Repeat the entries below in full, with every character unchanged.

--- Records for the task Enclosed Below ---

@[simp] theorem LaneRecord.closingLost_mode (l : LaneRecord) :
    l.closingLost.mode = l.mode := rfl
@[simp] theorem LaneRecord.closingLost_causes (l : LaneRecord) :
    l.closingLost.causes = l.causes := rfl
@[simp] theorem LaneRecord.closingLost_deck (l : LaneRecord) :
    l.closingLost.deck = .empty := rfl
@[simp] theorem LaneRecord.closingLost_standing (l : LaneRecord) :
    l.closingLost.standing = noPins := rfl
@[simp] theorem LaneRecord.closingLost_delivery (l : LaneRecord) :
    l.closingLost.delivery = none := rfl
@[simp] theorem LaneRecord.closingLost_cycle (l : LaneRecord) :
    l.closingLost.cycle = none := rfl
@[simp] theorem LaneRecord.closingLost_foulMark (l : LaneRecord) :
    l.closingLost.foulMark = l.foulMark := rfl
@[simp] theorem LaneRecord.closingLost_recoveryOwed (l : LaneRecord) :
    l.closingLost.recoveryOwed = l.recoveryOwed := rfl
@[simp] theorem LaneRecord.closingLost_warmUp (l : LaneRecord) :
    l.closingLost.warmUp = l.warmUp := rfl
@[simp] theorem LaneRecord.closingLost_flags (l : LaneRecord) :
    l.closingLost.flags = l.flags := rfl
@[simp] theorem LaneRecord.closingLost_mask (l : LaneRecord) :
    l.closingLost.mask = l.mask := rfl
@[simp] theorem LaneRecord.closingLost_context (l : LaneRecord) :
    l.closingLost.context = l.context := rfl
@[simp] theorem LaneRecord.closingLost_raises (l : LaneRecord) :
    l.closingLost.raises = l.raises := rfl
@[simp] theorem LaneRecord.closingLost_repeatOwed (l : LaneRecord) :
    l.closingLost.repeatOwed = false := rfl
@[simp] theorem LaneRecord.closingLost_options (l : LaneRecord) :
    l.closingLost.options = l.options := rfl
@[simp] theorem LaneRecord.closingLost_tab (l : LaneRecord) :
    l.closingLost.tab = l.tab := rfl
@[simp] theorem LaneRecord.closingLost_squad (l : LaneRecord) :
    l.closingLost.squad = l.squad := rfl
@[simp] theorem LaneRecord.closingLost_capabilities (l : LaneRecord) :
    l.closingLost.capabilities = l.capabilities := rfl

@[simp] theorem LaneRecord.warmingCloses_mode (l : LaneRecord) :
    l.warmingCloses.mode = .dark := rfl
@[simp] theorem LaneRecord.warmingCloses_causes (l : LaneRecord) :
    l.warmingCloses.causes = .none := rfl
@[simp] theorem LaneRecord.warmingCloses_deck (l : LaneRecord) :
    l.warmingCloses.deck = l.deck := rfl
@[simp] theorem LaneRecord.warmingCloses_standing (l : LaneRecord) :
    l.warmingCloses.standing = l.standing := rfl
@[simp] theorem LaneRecord.warmingCloses_delivery (l : LaneRecord) :
    l.warmingCloses.delivery = l.delivery := rfl
@[simp] theorem LaneRecord.warmingCloses_cycle (l : LaneRecord) :
    l.warmingCloses.cycle = l.cycle := rfl
@[simp] theorem LaneRecord.warmingCloses_foulMark (l : LaneRecord) :
    l.warmingCloses.foulMark = l.foulMark := rfl
@[simp] theorem LaneRecord.warmingCloses_recoveryOwed (l : LaneRecord) :
    l.warmingCloses.recoveryOwed = l.recoveryOwed := rfl
@[simp] theorem LaneRecord.warmingCloses_warmUp (l : LaneRecord) :
    l.warmingCloses.warmUp = none := rfl
@[simp] theorem LaneRecord.warmingCloses_flags (l : LaneRecord) :
    l.warmingCloses.flags = l.flags := rfl
@[simp] theorem LaneRecord.warmingCloses_mask (l : LaneRecord) :
    l.warmingCloses.mask = l.mask := rfl
@[simp] theorem LaneRecord.warmingCloses_context (l : LaneRecord) :
    l.warmingCloses.context = l.context := rfl
@[simp] theorem LaneRecord.warmingCloses_raises (l : LaneRecord) :
    l.warmingCloses.raises = l.raises := rfl
@[simp] theorem LaneRecord.warmingCloses_repeatOwed (l : LaneRecord) :
    l.warmingCloses.repeatOwed = l.repeatOwed := rfl
@[simp] theorem LaneRecord.warmingCloses_options (l : LaneRecord) :
    l.warmingCloses.options = l.options := rfl
@[simp] theorem LaneRecord.warmingCloses_tab (l : LaneRecord) :
    l.warmingCloses.tab = l.tab := rfl
@[simp] theorem LaneRecord.warmingCloses_squad (l : LaneRecord) :
    l.warmingCloses.squad = l.squad := rfl
@[simp] theorem LaneRecord.warmingCloses_capabilities (l : LaneRecord) :
    l.warmingCloses.capabilities = l.capabilities := rfl

@[simp] theorem LaneRecord.freeze_mode (l : LaneRecord) :
    l.freeze.mode = l.mode := rfl
@[simp] theorem LaneRecord.freeze_causes (l : LaneRecord) :
    l.freeze.causes = l.causes := rfl
@[simp] theorem LaneRecord.freeze_deck (l : LaneRecord) :
    l.freeze.deck = l.deck := rfl
@[simp] theorem LaneRecord.freeze_standing (l : LaneRecord) :
    l.freeze.standing = l.standing := rfl
@[simp] theorem LaneRecord.freeze_delivery (l : LaneRecord) :
    l.freeze.delivery = l.delivery.map fun d => { d with frozen := true, deadline := none } := rfl
@[simp] theorem LaneRecord.freeze_cycle (l : LaneRecord) :
    l.freeze.cycle = l.cycle := rfl
@[simp] theorem LaneRecord.freeze_foulMark (l : LaneRecord) :
    l.freeze.foulMark = l.foulMark := rfl
@[simp] theorem LaneRecord.freeze_recoveryOwed (l : LaneRecord) :
    l.freeze.recoveryOwed = l.recoveryOwed := rfl
@[simp] theorem LaneRecord.freeze_warmUp (l : LaneRecord) :
    l.freeze.warmUp = l.warmUp := rfl
@[simp] theorem LaneRecord.freeze_flags (l : LaneRecord) :
    l.freeze.flags = l.flags := rfl
@[simp] theorem LaneRecord.freeze_mask (l : LaneRecord) :
    l.freeze.mask = l.mask := rfl
@[simp] theorem LaneRecord.freeze_context (l : LaneRecord) :
    l.freeze.context = l.context := rfl
@[simp] theorem LaneRecord.freeze_raises (l : LaneRecord) :
    l.freeze.raises = l.raises := rfl
@[simp] theorem LaneRecord.freeze_repeatOwed (l : LaneRecord) :
    l.freeze.repeatOwed = l.repeatOwed := rfl
@[simp] theorem LaneRecord.freeze_options (l : LaneRecord) :
    l.freeze.options = l.options := rfl
@[simp] theorem LaneRecord.freeze_tab (l : LaneRecord) :
    l.freeze.tab = l.tab := rfl
@[simp] theorem LaneRecord.freeze_squad (l : LaneRecord) :
    l.freeze.squad = l.squad := rfl
@[simp] theorem LaneRecord.freeze_capabilities (l : LaneRecord) :
    l.freeze.capabilities = l.capabilities := rfl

--- End of Enclosed Records for the task ---

# [Answer to the exercise]
@[simp] theorem LaneRecord.closingLost_mode (l : LaneRecord) :
    l.closingLost.mode = l.mode := rfl
@[simp] theorem LaneRecord.closingLost_causes (l : LaneRecord) :
    l.closingLost.causes = l.causes := rfl
@[simp] theorem LaneRecord.closingLost_deck (l : LaneRecord) :
    l.closingLost.deck = .empty := rfl
@[simp] theorem LaneRecord.closingLost_standing (l : LaneRecord) :
    l.closingLost.standing = noPins := rfl
@[simp] theorem LaneRecord.closingLost_delivery (l : LaneRecord) :
    l.closingLost.delivery = none := rfl
@[simp] theorem LaneRecord.closingLost_cycle (l : LaneRecord) :
    l.closingLost.cycle = none := rfl
@[simp] theorem LaneRecord.closingLost_foulMark (l : LaneRecord) :
    l.closingLost.foulMark = l.foulMark := rfl
@[simp] theorem LaneRecord.closingLost_recoveryOwed (l : LaneRecord) :
    l.closingLost.recoveryOwed = l.recoveryOwed := rfl
@[simp] theorem LaneRecord.closingLost_warmUp (l : LaneRecord) :
    l.closingLost.warmUp = l.warmUp := rfl
@[simp] theorem LaneRecord.closingLost_flags (l : LaneRecord) :
    l.closingLost.flags = l.flags := rfl
@[simp] theorem LaneRecord.closingLost_mask (l : LaneRecord) :
    l.closingLost.mask = l.mask := rfl
@[simp] theorem LaneRecord.closingLost_context (l : LaneRecord) :
    l.closingLost.context = l.context := rfl
@[simp] theorem LaneRecord.closingLost_raises (l : LaneRecord) :
    l.closingLost.raises = l.raises := rfl
@[simp] theorem LaneRecord.closingLost_repeatOwed (l : LaneRecord) :
    l.closingLost.repeatOwed = false := rfl
@[simp] theorem LaneRecord.closingLost_options (l : LaneRecord) :
    l.closingLost.options = l.options := rfl
@[simp] theorem LaneRecord.closingLost_tab (l : LaneRecord) :
    l.closingLost.tab = l.tab := rfl
@[simp] theorem LaneRecord.closingLost_squad (l : LaneRecord) :
    l.closingLost.squad = l.squad := rfl
@[simp] theorem LaneRecord.closingLost_capabilities (l : LaneRecord) :
    l.closingLost.capabilities = l.capabilities := rfl

@[simp] theorem LaneRecord.warmingCloses_mode (l : LaneRecord) :
    l.warmingCloses.mode = .dark := rfl
@[simp] theorem LaneRecord.warmingCloses_causes (l : LaneRecord) :
    l.warmingCloses.causes = .none := rfl
@[simp] theorem LaneRecord.warmingCloses_deck (l : LaneRecord) :
    l.warmingCloses.deck = l.deck := rfl
@[simp] theorem LaneRecord.warmingCloses_standing (l : LaneRecord) :
    l.warmingCloses.standing = l.standing := rfl
@[simp] theorem LaneRecord.warmingCloses_delivery (l : LaneRecord) :
    l.warmingCloses.delivery = l.delivery := rfl
@[simp] theorem LaneRecord.warmingCloses_cycle (l : LaneRecord) :
    l.warmingCloses.cycle = l.cycle := rfl
@[simp] theorem LaneRecord.warmingCloses_foulMark (l : LaneRecord) :
    l.warmingCloses.foulMark = l.foulMark := rfl
@[simp] theorem LaneRecord.warmingCloses_recoveryOwed (l : LaneRecord) :
    l.warmingCloses.recoveryOwed = l.recoveryOwed := rfl
@[simp] theorem LaneRecord.warmingCloses_warmUp (l : LaneRecord) :
    l.warmingCloses.warmUp = none := rfl
@[simp] theorem LaneRecord.warmingCloses_flags (l : LaneRecord) :
    l.warmingCloses.flags = l.flags := rfl
@[simp] theorem LaneRecord.warmingCloses_mask (l : LaneRecord) :
    l.warmingCloses.mask = l.mask := rfl
@[simp] theorem LaneRecord.warmingCloses_context (l : LaneRecord) :
    l.warmingCloses.context = l.context := rfl
@[simp] theorem LaneRecord.warmingCloses_raises (l : LaneRecord) :
    l.warmingCloses.raises = l.raises := rfl
@[simp] theorem LaneRecord.warmingCloses_repeatOwed (l : LaneRecord) :
    l.warmingCloses.repeatOwed = l.repeatOwed := rfl
@[simp] theorem LaneRecord.warmingCloses_options (l : LaneRecord) :
    l.warmingCloses.options = l.options := rfl
@[simp] theorem LaneRecord.warmingCloses_tab (l : LaneRecord) :
    l.warmingCloses.tab = l.tab := rfl
@[simp] theorem LaneRecord.warmingCloses_squad (l : LaneRecord) :
    l.warmingCloses.squad = l.squad := rfl
@[simp] theorem LaneRecord.warmingCloses_capabilities (l : LaneRecord) :
    l.warmingCloses.capabilities = l.capabilities := rfl

@[simp] theorem LaneRecord.freeze_mode (l : LaneRecord) :
    l.freeze.mode = l.mode := rfl
@[simp] theorem LaneRecord.freeze_causes (l : LaneRecord) :
    l.freeze.causes = l.causes := rfl
@[simp] theorem LaneRecord.freeze_deck (l : LaneRecord) :
    l.freeze.deck = l.deck := rfl
@[simp] theorem LaneRecord.freeze_standing (l : LaneRecord) :
    l.freeze.standing = l.standing := rfl
@[simp] theorem LaneRecord.freeze_delivery (l : LaneRecord) :
    l.freeze.delivery = l.delivery.map fun d => { d with frozen := true, deadline := none } := rfl
@[simp] theorem LaneRecord.freeze_cycle (l : LaneRecord) :
    l.freeze.cycle = l.cycle := rfl
@[simp] theorem LaneRecord.freeze_foulMark (l : LaneRecord) :
    l.freeze.foulMark = l.foulMark := rfl
@[simp] theorem LaneRecord.freeze_recoveryOwed (l : LaneRecord) :
    l.freeze.recoveryOwed = l.recoveryOwed := rfl
@[simp] theorem LaneRecord.freeze_warmUp (l : LaneRecord) :
    l.freeze.warmUp = l.warmUp := rfl
@[simp] theorem LaneRecord.freeze_flags (l : LaneRecord) :
    l.freeze.flags = l.flags := rfl
@[simp] theorem LaneRecord.freeze_mask (l : LaneRecord) :
    l.freeze.mask = l.mask := rfl
@[simp] theorem LaneRecord.freeze_context (l : LaneRecord) :
    l.freeze.context = l.context := rfl
@[simp] theorem LaneRecord.freeze_raises (l : LaneRecord) :
    l.freeze.raises = l.raises := rfl
@[simp] theorem LaneRecord.freeze_repeatOwed (l : LaneRecord) :
    l.freeze.repeatOwed = l.repeatOwed := rfl
@[simp] theorem LaneRecord.freeze_options (l : LaneRecord) :
    l.freeze.options = l.options := rfl
@[simp] theorem LaneRecord.freeze_tab (l : LaneRecord) :
    l.freeze.tab = l.tab := rfl
@[simp] theorem LaneRecord.freeze_squad (l : LaneRecord) :
    l.freeze.squad = l.squad := rfl
@[simp] theorem LaneRecord.freeze_capabilities (l : LaneRecord) :
    l.freeze.capabilities = l.capabilities := rfl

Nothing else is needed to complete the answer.